August 2009 Current Events: World News

U.S. News | Business/Science News

Here are the key events in world news for the month of August 2009.

  • N. Korea Pardons Imprisoned American Journalists (Aug. 4): The government of North Korea pardons two imprisoned American journalists after former president Bill Clinton visits the country and its president, Kim Jong-il. Laura Ling and Euna Lee were arrested in March and sentenced in June to 12 years in prison for "illegal entry" into the country. Clinton agreed in late July to travel to North Korea on a humanitarian mission to free the two women.
  • Mahmoud Ahmadinejad Inaugurated as President of Iran (Aug. 5): Controversial president Mahmoud Ahmadinejad begins his second term after the June election that was widely condemned as rigged in Ahmadinejad's favor. The vote set off protests that resulted in mass arrests of opposition figures, journalists, and lawyers.
  • Taliban Leader Reportedly Killed (Aug. 5): Baitullah Mehsud, the leader of the Taliban in Pakistan, is believed to have been killed by a C.I.A. drone strike in South Waziristan, a remote region of the country. The assassination of Benazir Bhutto, the former prime minister of Pakistan, the terrorist attack on the Marriott Hotel in Islamabad, Pakistan in Sept. 2008, and dozens of other suicide bombings have been attributed to Mehsud.
  • Storm Sweeps Through Southeast Asia (Aug. 10): Typhoon Morakot, which started in the Philippines, causes a mudslide in a rural mountain village in southern Taiwan that buries schools, homes, and possibly 600 people.

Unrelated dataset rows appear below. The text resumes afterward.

-- ==== Sys2Proof/Machine/Ops.lean ====
section
/-! DEFINITION. The shared operations: recording an error (R224) and acknowledging one (R233), the two data
buffers through their window words (R38, R40), the bus response, the host's events, and reset (R260). -/

namespace Sys2Proof.Machine

/-! ### Errors -/

/-- `raise Error(code)`: ERR <- 1, ERRCODE <- code. "Nothing else happens" (R224). This is all the exception
entry the D2I has (R232). -/
def raiseError (c : ErrCode) (s : State) : State :=
  { s with err := true, errcode := errCodeBits c }

/-- The acknowledgement of an error, the D2I's nearest thing to a return from one: ERR <- 0, ERRCODE <- NONE.
Only CLEAR does it (R172, R233). -/
def acknowledgeErrors (s : State) : State :=
  { s with err := false, errcode := errCodeBits .none }

/-! ### The data buffers -/

/-- The number of the byte DIGEST[4k+j] (R38). -/
def digestIndex (k : Fin 16) (j : Fin 4) : Fin 64 :=
  ⟨4 * k.val + j.val, by omega⟩

/-- DIGEST[i] (R37). -/
def readDigestByte (s : State) (i : Fin 64) : Byte :=
  s.digest[i]

/-- DIGEST_k, the earlier byte in the more significant bits (R38, R202). -/
def readDigestWord (s : State) (k : Fin 16) : Word :=
  readDigestByte s (digestIndex k 0) ++ readDigestByte s (digestIndex k 1)
    ++ readDigestByte s (digestIndex k 2) ++ readDigestByte s (digestIndex k 3)

/-- DIGEST_k <- v: four bytes, the most significant first; every other byte is kept (R193). -/
def writeDigestWord (k : Fin 16) (v : Word) (s : State) : State :=
  { s with
    digest := (((s.digest.set (digestIndex k 0) (v.extractLsb' 24 8)).set
      (digestIndex k 1) (v.extractLsb' 16 8)).set
      (digestIndex k 2) (v.extractLsb' 8 8)).set
      (digestIndex k 3) (v.extractLsb' 0 8) }

/-- `for i in 0..63: DIGEST[i] <- 0x00` (R172). -/
def zeroDigest (s : State) : State :=
  { s with digest := Vector.replicate 64 0x00#8 }

/-- RESULT_k = RESULT[511 - 32k : 480 - 32k] (R40, R203). -/
def readResultWord (s : State) (k : Fin 16) : Word :=
  s.result.extractLsb' (480 - 32 * k.val) 32

/-! ### The bus -/

/-- The bus response of an access is given. -/
def respond (r : BusResp) (s : State) : State :=
  { s with response := r }

/-- A read completes with OKAY and its data, and with no side effect (R65). -/
def answerRead (v : Word) (s : State) : Outcome :=
  .next (respond (.okayData v) s)

/-- A write completes with OKAY once what it does is done, error or not (R190, R194). -/
def completeWrite (o : Outcome) : Outcome :=
  match o with
  | .next s => .next (respond .okay s)
  | .fault r => .fault r
  | .refused r => .refused r

/-! ### The host's events -/

/-- The next event the host presents, and the state once it is accepted; `none` when it presents none
(R66; log 1). -/
def takeEvent (s : State) : Option (HostEvent × State) :=
  match s.pending with
  | [] => none
  | e :: rest => some (e, { s with pending := rest })

/-- `s`, with the access put before every event still to come. -/
def presentAccess (x : Access) (s : State) : State :=
  { s with pending := .access x :: s.pending }

/-- With no access and no reset, every piece of state is kept (R240; log 4). -/
def idle (s : State) : State := s

/-! ### Reset -/

/-- The 64 bytes drawn for DIGEST at the reset number `draw` (R49; log 3). -/
def drawDigest (draw : Nat) : Vector Byte 64 :=
  Vector.ofFn fun i => Config.digestResetContents draw i.val

/-- Reset asserted and released: every element holds its value of R48, and DIGEST a new draw (R49, R260, R261;
log 5). -/
def hardReset (s : State) : State :=
  { s with
    cfgL := 0#16
    dlen := 0#7
    digest := drawDigest (s.resetCount + 1)
    result := 0#512
    shamt := 0#10
    cfgValid := false
    resultValid := false
    shifted := false
    err := false
    errcode := 0#4
    response := .idle
    resetCount := s.resetCount + 1 }

end Sys2Proof.Machine
end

The storm, which unleashed more than 80 inches of rain in three days, forces the evacuation of about 1 million people in southern China. Total number of casualties is not known.
  • Large-Scale Bombings Kill 95 in Baghdad (Aug. 19): Two massive bomb attacks kill at least 95 and wounds over 600 in Baghdad, Iraq. Though violence has been escalating in recent weeks, this is the worst attack in the region since the U.S. military ceded control of the country's security back to its government on June 30.
  • Lockerbie Terrorist Released to Libya on Compassionate Grounds (Aug. 20): Abdel Basset Ali al-Megrahi, the Libyan terrorist convicted of bombing of Pan Am Flight 103, which exploded over Lockerbie, Scotland in 1988 and killed 270 people, is freed from prison on compassionate grounds by Scotland's justice minister, Kenny MacAskill. Megrahi is suffering from terminal prostate cancer and is expected to die within three months. The White House opposes this decision, stating that Megrahi should finish his sentence in Scotland. There were 189 Americans on the Pan Am flight; the bombing is the worst act of terrorism in British history. Megrahi was convicted of murder in 2001.
  • Japan's Democratic Party Ousts Liberal Democrats from Power (Aug. 30): Japan's opposition party, the Democrats, win in a landslide over the ruling Liberal Democrats, who have been in power nearly uninterrupted for a half-century. The Democratic Party increases its number of seats from 119 to 308, while the Liberal Democrats slide from 296 seats to 119. Yukio Hatoyama, who will become prime minister, has promised to lift Japan out of economic stagnation and a culture of corruption—malaise widely credited with sparking the popular backlash against the Liberal Democrats.